▸ What needs to be done
Restate word for word every line from the top of the data below down through the line that holds "obtain ⟨es, hes, hagree⟩ := exec_emits".

(Saved entries)
Start of Block

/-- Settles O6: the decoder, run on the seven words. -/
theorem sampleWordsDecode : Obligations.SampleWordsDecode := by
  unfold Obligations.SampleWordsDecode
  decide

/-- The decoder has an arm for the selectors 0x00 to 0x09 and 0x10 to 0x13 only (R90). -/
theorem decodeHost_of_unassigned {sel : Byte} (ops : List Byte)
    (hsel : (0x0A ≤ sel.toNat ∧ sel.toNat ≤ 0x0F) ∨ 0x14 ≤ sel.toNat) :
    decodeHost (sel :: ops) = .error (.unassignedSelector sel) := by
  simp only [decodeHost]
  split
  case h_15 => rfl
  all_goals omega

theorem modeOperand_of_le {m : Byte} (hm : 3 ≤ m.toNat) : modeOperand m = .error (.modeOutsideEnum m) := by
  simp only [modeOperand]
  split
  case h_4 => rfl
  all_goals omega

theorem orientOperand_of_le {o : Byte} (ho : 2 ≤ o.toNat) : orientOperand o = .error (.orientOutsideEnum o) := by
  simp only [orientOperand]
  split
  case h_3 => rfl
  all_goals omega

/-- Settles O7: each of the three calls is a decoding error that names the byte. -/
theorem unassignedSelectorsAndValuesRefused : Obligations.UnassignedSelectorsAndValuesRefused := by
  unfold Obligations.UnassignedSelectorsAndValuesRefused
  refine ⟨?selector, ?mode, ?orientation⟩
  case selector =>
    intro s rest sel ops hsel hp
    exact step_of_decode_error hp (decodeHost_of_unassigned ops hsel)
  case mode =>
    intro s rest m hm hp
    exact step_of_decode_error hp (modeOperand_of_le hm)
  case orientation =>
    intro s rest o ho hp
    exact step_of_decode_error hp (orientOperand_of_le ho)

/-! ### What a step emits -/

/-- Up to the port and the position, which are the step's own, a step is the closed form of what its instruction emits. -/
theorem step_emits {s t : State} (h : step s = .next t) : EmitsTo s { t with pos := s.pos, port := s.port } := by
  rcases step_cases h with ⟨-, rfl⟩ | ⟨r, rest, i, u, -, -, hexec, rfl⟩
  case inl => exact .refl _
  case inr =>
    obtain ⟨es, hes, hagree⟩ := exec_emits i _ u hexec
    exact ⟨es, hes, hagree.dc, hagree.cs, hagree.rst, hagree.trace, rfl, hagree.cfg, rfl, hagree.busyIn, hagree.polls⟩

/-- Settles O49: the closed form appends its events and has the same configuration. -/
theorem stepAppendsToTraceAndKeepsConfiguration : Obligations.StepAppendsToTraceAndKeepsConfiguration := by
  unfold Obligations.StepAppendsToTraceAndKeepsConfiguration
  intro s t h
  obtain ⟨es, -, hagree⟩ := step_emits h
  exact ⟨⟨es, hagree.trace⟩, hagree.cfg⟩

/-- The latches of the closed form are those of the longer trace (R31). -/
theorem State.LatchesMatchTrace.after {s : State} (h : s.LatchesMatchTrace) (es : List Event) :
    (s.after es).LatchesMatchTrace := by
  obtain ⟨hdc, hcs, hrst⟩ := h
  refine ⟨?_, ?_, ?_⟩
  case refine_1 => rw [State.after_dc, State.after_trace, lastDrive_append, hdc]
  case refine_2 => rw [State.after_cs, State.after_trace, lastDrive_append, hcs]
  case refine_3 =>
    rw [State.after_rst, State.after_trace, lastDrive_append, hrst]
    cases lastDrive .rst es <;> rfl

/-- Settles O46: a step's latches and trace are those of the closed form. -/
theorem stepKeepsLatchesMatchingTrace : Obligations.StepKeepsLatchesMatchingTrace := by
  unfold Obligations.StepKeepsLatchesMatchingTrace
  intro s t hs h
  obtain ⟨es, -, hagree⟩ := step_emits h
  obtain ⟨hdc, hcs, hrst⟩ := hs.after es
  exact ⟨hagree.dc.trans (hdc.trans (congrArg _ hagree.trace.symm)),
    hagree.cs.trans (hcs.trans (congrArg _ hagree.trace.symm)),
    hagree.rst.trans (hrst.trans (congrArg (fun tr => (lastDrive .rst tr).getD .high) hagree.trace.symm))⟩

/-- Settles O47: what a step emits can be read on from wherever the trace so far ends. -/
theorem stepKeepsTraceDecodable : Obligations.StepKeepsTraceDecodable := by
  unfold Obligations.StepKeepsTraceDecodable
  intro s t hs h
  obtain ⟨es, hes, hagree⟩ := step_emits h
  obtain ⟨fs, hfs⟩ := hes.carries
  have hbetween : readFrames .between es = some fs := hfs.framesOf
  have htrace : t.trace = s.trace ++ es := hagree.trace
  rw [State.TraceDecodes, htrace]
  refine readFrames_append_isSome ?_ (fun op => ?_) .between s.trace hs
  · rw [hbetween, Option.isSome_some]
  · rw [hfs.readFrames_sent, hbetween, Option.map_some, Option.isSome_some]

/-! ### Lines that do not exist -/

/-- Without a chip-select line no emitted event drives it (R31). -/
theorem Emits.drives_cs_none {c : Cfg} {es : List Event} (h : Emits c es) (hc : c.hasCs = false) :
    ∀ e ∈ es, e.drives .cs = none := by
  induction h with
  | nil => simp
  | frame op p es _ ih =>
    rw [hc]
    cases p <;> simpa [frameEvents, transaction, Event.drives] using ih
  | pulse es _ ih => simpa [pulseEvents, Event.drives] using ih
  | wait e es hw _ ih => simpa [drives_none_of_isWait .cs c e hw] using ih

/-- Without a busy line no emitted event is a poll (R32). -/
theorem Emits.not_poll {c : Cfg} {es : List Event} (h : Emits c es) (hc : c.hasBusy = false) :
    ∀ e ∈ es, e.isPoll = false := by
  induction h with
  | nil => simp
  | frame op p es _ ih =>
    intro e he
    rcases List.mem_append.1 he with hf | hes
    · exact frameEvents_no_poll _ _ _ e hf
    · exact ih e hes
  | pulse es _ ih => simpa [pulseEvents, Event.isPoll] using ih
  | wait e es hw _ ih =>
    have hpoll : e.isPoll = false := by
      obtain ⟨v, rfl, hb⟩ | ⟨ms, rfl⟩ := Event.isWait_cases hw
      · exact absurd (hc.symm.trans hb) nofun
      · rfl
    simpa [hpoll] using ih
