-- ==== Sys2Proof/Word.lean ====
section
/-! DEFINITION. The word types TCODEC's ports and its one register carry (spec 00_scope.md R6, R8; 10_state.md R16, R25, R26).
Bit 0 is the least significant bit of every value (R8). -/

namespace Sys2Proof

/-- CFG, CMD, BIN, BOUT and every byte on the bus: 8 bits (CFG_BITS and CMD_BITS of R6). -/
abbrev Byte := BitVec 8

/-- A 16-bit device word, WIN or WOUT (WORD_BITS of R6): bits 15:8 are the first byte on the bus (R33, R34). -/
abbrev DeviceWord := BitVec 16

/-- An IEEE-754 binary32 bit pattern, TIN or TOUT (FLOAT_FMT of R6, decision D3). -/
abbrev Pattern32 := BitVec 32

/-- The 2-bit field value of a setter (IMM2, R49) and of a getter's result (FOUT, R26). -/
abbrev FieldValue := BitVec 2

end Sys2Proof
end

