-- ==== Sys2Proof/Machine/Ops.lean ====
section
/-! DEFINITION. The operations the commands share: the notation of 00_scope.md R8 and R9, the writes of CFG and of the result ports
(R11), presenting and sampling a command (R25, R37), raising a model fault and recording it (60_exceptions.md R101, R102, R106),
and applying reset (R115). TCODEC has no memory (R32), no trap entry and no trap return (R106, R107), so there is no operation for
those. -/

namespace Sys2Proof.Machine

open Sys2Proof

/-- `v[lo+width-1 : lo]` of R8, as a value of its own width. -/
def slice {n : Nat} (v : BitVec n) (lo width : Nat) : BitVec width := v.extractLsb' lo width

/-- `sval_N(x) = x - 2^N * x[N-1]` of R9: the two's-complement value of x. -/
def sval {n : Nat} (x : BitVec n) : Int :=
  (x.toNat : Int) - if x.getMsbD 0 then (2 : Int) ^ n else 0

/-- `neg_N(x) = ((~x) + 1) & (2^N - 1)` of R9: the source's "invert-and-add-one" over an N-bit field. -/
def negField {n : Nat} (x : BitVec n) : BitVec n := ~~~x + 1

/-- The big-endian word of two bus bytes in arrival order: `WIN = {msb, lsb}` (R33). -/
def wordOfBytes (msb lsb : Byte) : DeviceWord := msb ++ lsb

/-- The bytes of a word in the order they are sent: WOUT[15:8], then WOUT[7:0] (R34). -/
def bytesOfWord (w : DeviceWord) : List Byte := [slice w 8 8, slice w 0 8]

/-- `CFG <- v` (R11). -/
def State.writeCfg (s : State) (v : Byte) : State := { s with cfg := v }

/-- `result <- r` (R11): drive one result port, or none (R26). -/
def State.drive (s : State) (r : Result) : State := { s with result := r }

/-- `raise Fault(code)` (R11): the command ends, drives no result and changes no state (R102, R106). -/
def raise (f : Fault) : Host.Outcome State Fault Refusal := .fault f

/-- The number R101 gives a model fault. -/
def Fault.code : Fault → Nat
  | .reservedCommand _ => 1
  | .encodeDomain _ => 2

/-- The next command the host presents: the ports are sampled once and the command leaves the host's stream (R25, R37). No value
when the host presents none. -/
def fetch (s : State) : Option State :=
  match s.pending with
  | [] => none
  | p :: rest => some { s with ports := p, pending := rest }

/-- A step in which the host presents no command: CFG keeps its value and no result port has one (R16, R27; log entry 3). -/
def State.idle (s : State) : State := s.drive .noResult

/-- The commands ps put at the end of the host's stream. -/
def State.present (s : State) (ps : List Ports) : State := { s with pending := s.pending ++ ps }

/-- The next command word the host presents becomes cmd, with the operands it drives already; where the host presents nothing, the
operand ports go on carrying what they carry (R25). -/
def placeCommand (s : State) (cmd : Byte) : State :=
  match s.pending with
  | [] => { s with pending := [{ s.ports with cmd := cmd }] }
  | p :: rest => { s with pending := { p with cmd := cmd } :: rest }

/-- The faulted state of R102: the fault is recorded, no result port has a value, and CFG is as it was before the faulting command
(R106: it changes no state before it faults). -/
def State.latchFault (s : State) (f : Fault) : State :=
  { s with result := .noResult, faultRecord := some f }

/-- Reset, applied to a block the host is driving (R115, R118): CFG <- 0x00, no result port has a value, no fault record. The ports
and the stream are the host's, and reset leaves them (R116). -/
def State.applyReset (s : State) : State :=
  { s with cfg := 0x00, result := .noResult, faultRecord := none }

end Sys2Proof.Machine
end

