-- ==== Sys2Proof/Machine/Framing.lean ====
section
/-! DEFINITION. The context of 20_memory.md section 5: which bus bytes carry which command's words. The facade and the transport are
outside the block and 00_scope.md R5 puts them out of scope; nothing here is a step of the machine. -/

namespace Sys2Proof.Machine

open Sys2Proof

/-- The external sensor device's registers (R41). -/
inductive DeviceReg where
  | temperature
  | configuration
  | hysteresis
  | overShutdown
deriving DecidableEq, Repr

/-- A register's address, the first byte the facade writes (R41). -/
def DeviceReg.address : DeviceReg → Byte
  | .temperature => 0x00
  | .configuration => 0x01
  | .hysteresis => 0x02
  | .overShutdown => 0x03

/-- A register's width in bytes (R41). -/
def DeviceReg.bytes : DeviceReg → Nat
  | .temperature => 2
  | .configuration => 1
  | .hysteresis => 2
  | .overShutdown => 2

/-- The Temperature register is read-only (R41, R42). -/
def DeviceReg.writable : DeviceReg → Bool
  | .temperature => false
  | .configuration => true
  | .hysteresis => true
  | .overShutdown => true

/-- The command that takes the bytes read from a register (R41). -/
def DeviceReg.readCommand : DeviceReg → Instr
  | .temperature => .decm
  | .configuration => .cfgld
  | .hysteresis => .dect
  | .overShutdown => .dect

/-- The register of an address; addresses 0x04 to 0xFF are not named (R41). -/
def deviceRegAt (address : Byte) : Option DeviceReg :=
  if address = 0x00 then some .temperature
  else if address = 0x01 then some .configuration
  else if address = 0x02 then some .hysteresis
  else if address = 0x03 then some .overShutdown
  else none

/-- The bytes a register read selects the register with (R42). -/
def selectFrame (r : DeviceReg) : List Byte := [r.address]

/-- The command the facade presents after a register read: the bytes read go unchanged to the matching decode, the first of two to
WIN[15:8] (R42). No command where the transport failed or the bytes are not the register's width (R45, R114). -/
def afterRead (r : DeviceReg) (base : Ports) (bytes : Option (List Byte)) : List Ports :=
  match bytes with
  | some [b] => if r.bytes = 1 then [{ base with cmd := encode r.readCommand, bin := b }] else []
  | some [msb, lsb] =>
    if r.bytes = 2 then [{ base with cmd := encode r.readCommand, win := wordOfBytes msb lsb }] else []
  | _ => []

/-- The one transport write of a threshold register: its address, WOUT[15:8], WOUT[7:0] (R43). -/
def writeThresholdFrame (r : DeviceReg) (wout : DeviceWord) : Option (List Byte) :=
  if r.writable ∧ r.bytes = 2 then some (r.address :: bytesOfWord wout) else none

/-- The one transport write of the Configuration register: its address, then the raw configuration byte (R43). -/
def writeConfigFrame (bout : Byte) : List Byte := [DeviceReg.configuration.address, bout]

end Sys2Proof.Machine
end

End of Block

▸ Worked solution
/-- Settles O6: the decoder, run on the seven words. -/
theorem sampleWordsDecode : Obligations.SampleWordsDecode := by
  unfold Obligations.SampleWordsDecode
  decide

/-- The decoder has an arm for the selectors 0x00 to 0x09 and 0x10 to 0x13 only (R90). -/
theorem decodeHost_of_unassigned {sel : Byte} (ops : List Byte)
    (hsel : (0x0A ≤ sel.toNat ∧ sel.toNat ≤ 0x0F) ∨ 0x14 ≤ sel.toNat) :
    decodeHost (sel :: ops) = .error (.unassignedSelector sel) := by
  simp only [decodeHost]
  split
  case h_15 => rfl
  all_goals omega

theorem modeOperand_of_le {m : Byte} (hm : 3 ≤ m.toNat) : modeOperand m = .error (.modeOutsideEnum m) := by
  simp only [modeOperand]
  split
  case h_4 => rfl
  all_goals omega

theorem orientOperand_of_le {o : Byte} (ho : 2 ≤ o.toNat) : orientOperand o = .error (.orientOutsideEnum o) := by
  simp only [orientOperand]
  split
  case h_3 => rfl
  all_goals omega

/-- Settles O7: each of the three calls is a decoding error that names the byte. -/
theorem unassignedSelectorsAndValuesRefused : Obligations.UnassignedSelectorsAndValuesRefused := by
  unfold Obligations.UnassignedSelectorsAndValuesRefused
  refine ⟨?selector, ?mode, ?orientation⟩
  case selector =>
    intro s rest sel ops hsel hp
    exact step_of_decode_error hp (decodeHost_of_unassigned ops hsel)
  case mode =>
    intro s rest m hm hp
    exact step_of_decode_error hp (modeOperand_of_le hm)
  case orientation =>
    intro s rest o ho hp
    exact step_of_decode_error hp (orientOperand_of_le ho)

/-! ### What a step emits -/

/-- Up to the port and the position, which are the step's own, a step is the closed form of what its instruction emits. -/
theorem step_emits {s t : State} (h : step s = .next t) : EmitsTo s { t with pos := s.pos, port := s.port } := by
  rcases step_cases h with ⟨-, rfl⟩ | ⟨r, rest, i, u, -, -, hexec, rfl⟩
  case inl => exact .refl _
  case inr =>
    obtain ⟨es, hes, hagree⟩ := exec_emits i _ u hexec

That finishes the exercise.